林敘謙很紳士,蕭聞允對他也不遑多讓,沒有擅作主張把人弄到床上睡,沒有觸碰,只是輕輕關上門出去做早飯。
不知道林敘謙什么時候醒,他沒做面食,煎了牛排和馬鮫魚,前兩天買的毛豆也快壞了,他順手炒完,正要放進保溫箱,就聽到身后傳來一道低啞的嗓音。
“怎么起這么早,頭還疼嗎?”
林敘謙站在廚房外,動作有種說不出的慵懶勁兒。
“你怎么也起來了,好多了。”看他面色難掩疲倦,蕭聞允知道自己昨晚肯定鬧了他大半宿,愧疚道,“對不起……我很久沒喝過這么多了。

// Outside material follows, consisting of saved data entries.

-- ==== Sys2Proof/Laws/Memory.lean ====
section
/-! SUPPORT. The laws of host buffer memory: a read after a write, the canonical form, and that canonical memories with
equal bytes are equal. -/

namespace Sys2Proof.Machine

@[simp] theorem Memory.read_nil (a : Nat) : Memory.read [] a = unlistedByte := rfl

theorem Memory.read_cons (b : Nat) (v : Byte) (m : Memory) (a : Nat) :
    Memory.read ((b, v) :: m) a = if b = a then v else m.read a := rfl

/-- Below the first address a canonical memory may list, every byte is unlisted. -/
theorem Memory.read_below {lo : Nat} {m : Memory} (h : Memory.wfFrom lo m = true) {a : Nat} (ha : a < lo) :
    m.read a = unlistedByte := by
  induction m generalizing lo with
  | nil => rfl
  | cons c m ih =>
    obtain ⟨b, v⟩ := c
    simp only [Memory.wfFrom, Bool.and_eq_true, decide_eq_true_eq] at h
    rw [Memory.read_cons, if_neg (by omega), ih h.2 (by omega)]

theorem Memory.wfFrom_mono {lo lo' : Nat} {m : Memory} (h : Memory.wfFrom lo m = true) (hl : lo' ≤ lo) :
    Memory.wfFrom lo' m = true := by
  cases m with
  | nil => rfl
  | cons c m =>
    obtain ⟨b, v⟩ := c
    simp only [Memory.wfFrom, Bool.and_eq_true, decide_eq_true_eq] at h ⊢
    exact ⟨⟨⟨by omega, h.1.1.2⟩, h.1.2⟩, h.2⟩

theorem Memory.read_put {lo : Nat} {m : Memory} (a : Nat) (v : Byte) (h : Memory.wfFrom lo m = true) (ha : a < lo)
    (x : Nat) : (Memory.put a v m).read x = if x = a then v else m.read x := by
  unfold Memory.put
  split
  · next hv =>
    split
    · next hx => rw [hx, Memory.read_below h ha, hv]
    · rfl
  · rw [Memory.read_cons]
    by_cases hx : x = a
    · simp [hx]
    · rw [if_neg (fun h => hx h.symm), if_neg hx]

/-- A byte read after a write: the written value at that address, the old byte elsewhere. -/
theorem Memory.read_write {lo : Nat} {m : Memory} (h : Memory.wfFrom lo m = true) (a : Nat) (v : Byte) (x : Nat) :
    (m.write a v).read x = if x = a then v else m.read x := by
  induction m generalizing lo with
  | nil => exact Memory.read_put (lo := a + 1) a v rfl (by omega) x
  | cons c m ih =>
    obtain ⟨b, w⟩ := c
    have hm := h
    simp only [Memory.wfFrom, Bool.and_eq_true, decide_eq_true_eq] at h
    unfold Memory.write
    split
    · next hab =>
      refine Memory.read_put (lo := b) a v ?_ hab x
      simp only [Memory.wfFrom, Bool.and_eq_true, decide_eq_true_eq]
      exact ⟨⟨⟨le_refl b, h.1.1.2⟩, h.1.2⟩, h.2⟩
    · split
      · next _ hab =>
        subst hab
        rw [Memory.read_put (lo := a + 1) a v h.2 (by omega) x]
        split
        · rfl
        · next hx => rw [Memory.read_cons, if_neg (fun h => hx h.symm)]
      · next _ hab =>
        rw [Memory.read_cons, Memory.read_cons, ih h.2]
        by_cases hbx : b = x
        · rw [if_pos hbx, if_pos hbx, if_neg (by omega)]
        · rw [if_neg hbx, if_neg hbx]

/-- A write leaves every other address alone, in any memory. -/
theorem Memory.read_write_other (m : Memory) {a x : Nat} (v : Byte) (h : x ≠ a) : (m.write a v).read x = m.read x := by
  have put_other : ∀ m : Memory, (Memory.put a v m).read x = m.read x := by
    intro m
    unfold Memory.put
    split
    · rfl
    · rw [Memory.read_cons, if_neg (fun e => h e.symm)]
  induction m with
  | nil => exact put_other []
  | cons c m ih =>
    obtain ⟨b, w⟩ := c
    unfold Memory.write
    split
    · exact put_other _
    · split
      · next _ hab => rw [put_other, Memory.read_cons, if_neg (by omega)]
      · rw [Memory.read_cons, Memory.read_cons, ih]

theorem Memory.wfFrom_put {lo : Nat} {m : Memory} {a : Nat} (v : Byte) (h : Memory.wfFrom (a + 1) m = true)
    (hl : lo ≤ a) (ha : a < addressSpace) : Memory.wfFrom lo (Memory.put a v m) = true := by
  unfold Memory.put
  split
  · exact Memory.wfFrom_mono h (by omega)
  · next hv => simp [Memory.wfFrom, hl, ha, hv, h]

theorem Memory.wfFrom_write {lo : Nat} {m : Memory} (h : Memory.wfFrom lo m = true) {a : Nat} (v : Byte)
    (hl : lo ≤ a) (ha : a < addressSpace) : Memory.wfFrom lo (m.write a v) = true := by
  induction m generalizing lo with
  | nil => exact Memory.wfFrom_put v rfl hl ha
  | cons c m ih =>
    obtain ⟨b, w⟩ := c
    simp only [Memory.wfFrom, Bool.and_eq_true, decide_eq_true_eq] at h
    unfold Memory.write
    split
    · next hab =>
      refine Memory.wfFrom_put v ?_ hl ha
      simp only [Memory.wfFrom, Bool.and_eq_true, decide_eq_true_eq]
      exact ⟨⟨⟨hab, h.1.1.2⟩, h.1.2⟩, h.2⟩
    · split
      · next _ hab =>
        subst hab
        exact Memory.wfFrom_put v h.2 hl ha
      · next hab hne =>
        simp only [Memory.wfFrom, Bool.and_eq_true, decide_eq_true_eq]
        exact ⟨h.1, ih h.2 (by omega)⟩

/-- Every write inside the address space keeps the canonical form. -/
theorem Memory.wf_write {m : Memory} (h : m.wf = true) {a : Nat} (v : Byte) (ha : a < addressSpace) :
    (m.write a v).wf = true := Memory.wfFrom_write h v (Nat.zero_le a) ha

/-- A 16-bit write inside the address space keeps the canonical form. -/
theorem Memory.wf_write16 {m : Memory} (h : m.wf = true) (o : ByteOrder) {a : Nat} (v : Half)
    (ha : a + 1 < addressSpace) : (m.write16 o a v).wf = true := by
  cases o <;> exact Memory.wf_write (Memory.wf_write h _ (by omega)) _ ha

/-- A 16-bit write leaves every byte outside its element alone, in any memory. -/
theorem Memory.read_write16_other (m : Memory) (o : ByteOrder) {a x : Nat} (v : Half) (h : x ≠ a) (h' : x ≠ a + 1) :
    (m.write16 o a v).read x = m.read x := by
  cases o <;> exact (Memory.read_write_other _ _ h').trans (Memory.read_write_other _ _ h)

/-- A byte read after a write to a canonical memory. -/
theorem Memory.read_write_wf {m : Memory} (h : m.wf = true) (a : Nat) (v : Byte) (x : Nat) :
    (m.write a v).read x = if x = a then v else m.read x := Memory.read_write h a v x

/-- A 16-bit element reads back as it was written, in either byte order. -/
theorem Memory.read16_write16 {m : Memory} (h : m.wf = true) (o : ByteOrder) {a : Nat} (v : Half)
    (ha : a + 1 < addressSpace) : (m.write16 o a v).read16 o a = v := by
  have hw : ∀ u : Byte, (m.write a u).wf = true := fun u => Memory.wf_write h u (by omega)
  have hc : v.extractLsb' 8 8 ++ v.extractLsb' 0 8 = v := by
    apply BitVec.eq_of_getLsbD_eq
    intro i hi
    rw [BitVec.getLsbD_append]
    split
    · simp [*]
    · rw [BitVec.getLsbD_extractLsb', show 8 + (i - 8) = i by omega, show decide (i - 8 < 8) = true by simp; omega,
        Bool.true_and]
  cases o <;>
    simp [Memory.write16, Memory.read16, Memory.read_write_wf (hw _), Memory.read_write_wf h, hc]

@[simp] theorem Memory.wf_nil : Memory.wf [] = true := rfl

theorem Memory.ext_from {lo : Nat} {m m' : Memory} (h : Memory.wfFrom lo m = true) (h' : Memory.wfFrom lo m' = true)
    (hr : ∀ a, m.read a = m'.read a) : m = m' := by
  induction m generalizing lo m' with
  | nil =>
    cases m' with
    | nil => rfl
    | cons c m' =>
      obtain ⟨b, v⟩ := c
      simp only [Memory.wfFrom, Bool.and_eq_true, bne_iff_ne, ne_eq] at h'
      have := hr b
      rw [Memory.read_nil, Memory.read_cons, if_pos rfl] at this
      exact absurd this.symm h'.1.2
  | cons c m ih =>
    obtain ⟨b, v⟩ := c
    have hb := h
    simp only [Memory.wfFrom, Bool.and_eq_true, decide_eq_true_eq, bne_iff_ne, ne_eq] at h
    cases m' with
    | nil =>
      have := hr b
      rw [Memory.read_nil, Memory.read_cons, if_pos rfl] at this
      exact absurd this h.1.2
    | cons c' m' =>
      obtain ⟨b', v'⟩ := c'
      simp only [Memory.wfFrom, Bool.and_eq_true, decide_eq_true_eq, bne_iff_ne, ne_eq] at h'
      have heq : b = b' := by
        rcases Nat.lt_trichotomy b b' with hlt | heq | hlt
        · have := hr b
          rw [Memory.read_cons, if_pos rfl, Memory.read_cons, if_neg (by omega),
            Memory.read_below h'.2 (by omega)] at this
          exact absurd this h.1.2
        · exact heq
        · have := hr b'
          rw [Memory.read_cons, if_neg (by omega), Memory.read_below h.2 (by omega), Memory.read_cons,
            if_pos rfl] at this
          exact absurd this.symm h'.1.2
      subst heq
      have hv : v = v' := by
        have := hr b
        rwa [Memory.read_cons, if_pos rfl, Memory.read_cons, if_pos rfl] at this
      subst hv
      congr 1
      refine ih h.2 h'.2 ?_
      intro a
      by_cases hab : a ≤ b
      · rw [Memory.read_below h.2 (by omega), Memory.read_below h'.2 (by omega)]
      · have := hr a
        rwa [Memory.read_cons, if_neg (by omega), Memory.read_cons, if_neg (by omega)] at this

/-- Canonical memories that read alike are equal data. -/
theorem Memory.ext_wf {m m' : Memory} (h : m.wf = true) (h' : m'.wf = true) (hr : ∀ a, m.read a = m'.read a) :
    m = m' := Memory.ext_from h h' hr

end Sys2Proof.Machine
end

”
“我記得我們第一次打電話的時候你也喝了不少。”林敘謙看鍋里要焦了,幫忙關了火。
蕭聞允想到睡夢中閃爍的片段,道德神經備受折磨,夢里的林敘謙比起現在溫和更多了些強勢,他實在不想在林敘謙面前失態,說話還是有些不自然。
“沒有昨天那么嚴重,昨晚真是喝太多了,是不是……又麻煩你了?”
林敘謙到現在手臂上被他纏鬧出來的印子都沒消,袖口掀開就是呈堂證供。
“還好吧。”他半真半假地笑道,“不是很麻煩,但確實有點折騰人。”
蕭聞允訕笑兩聲,又跟他道歉:“你要不要再休息會兒,家里有客房,我被子剛洗過可以幫你換上。”
“醒了就睡不著了。”林敘謙說。
坦白說他是沒睡多久,蕭聞允昨天后半夜又鬧騰了一次,將近四點才重新老實。
林敘謙睡眠質量很爛,差生文具多,耳塞眼罩助眠香薰都有,但依舊有一點動靜都能把他吵醒,他知道究其原因不是來自于生理,而是心理,這么多年也懶得管,一直得過且過。
但匪夷所思,昨晚只是靠在沙發上,姿勢都算不上特別舒服,可卻是他近期唯一一場完整的覺。
蕭聞允把碟子端出來,冰箱還有之前買的面包,正好明天才過期,涂滿藍莓醬放到林敘謙碗里。
恍惚記得自己說過很多不著調的話,只是分不清到底是在夢里還是現實,潛意識里覺得闖了禍。
猶豫片刻還是問道:“我昨天沒說什么亂七八糟的東西吧?”
林敘謙支著腦袋笑笑:“哪些算亂七八糟的?”
蕭聞允被問得啞口無言,想了半晌說:“按照你認為的程度呢?”
“我想想。”
林敘謙還真開始思考,他越這樣蕭聞允越慌,一口氣憋到嗓子眼的時候,對方開了口。
“其實也沒有,就是你一直念叨著什么前女友,是不太美好的感情經歷嗎,怎么喝醉了都惦記?”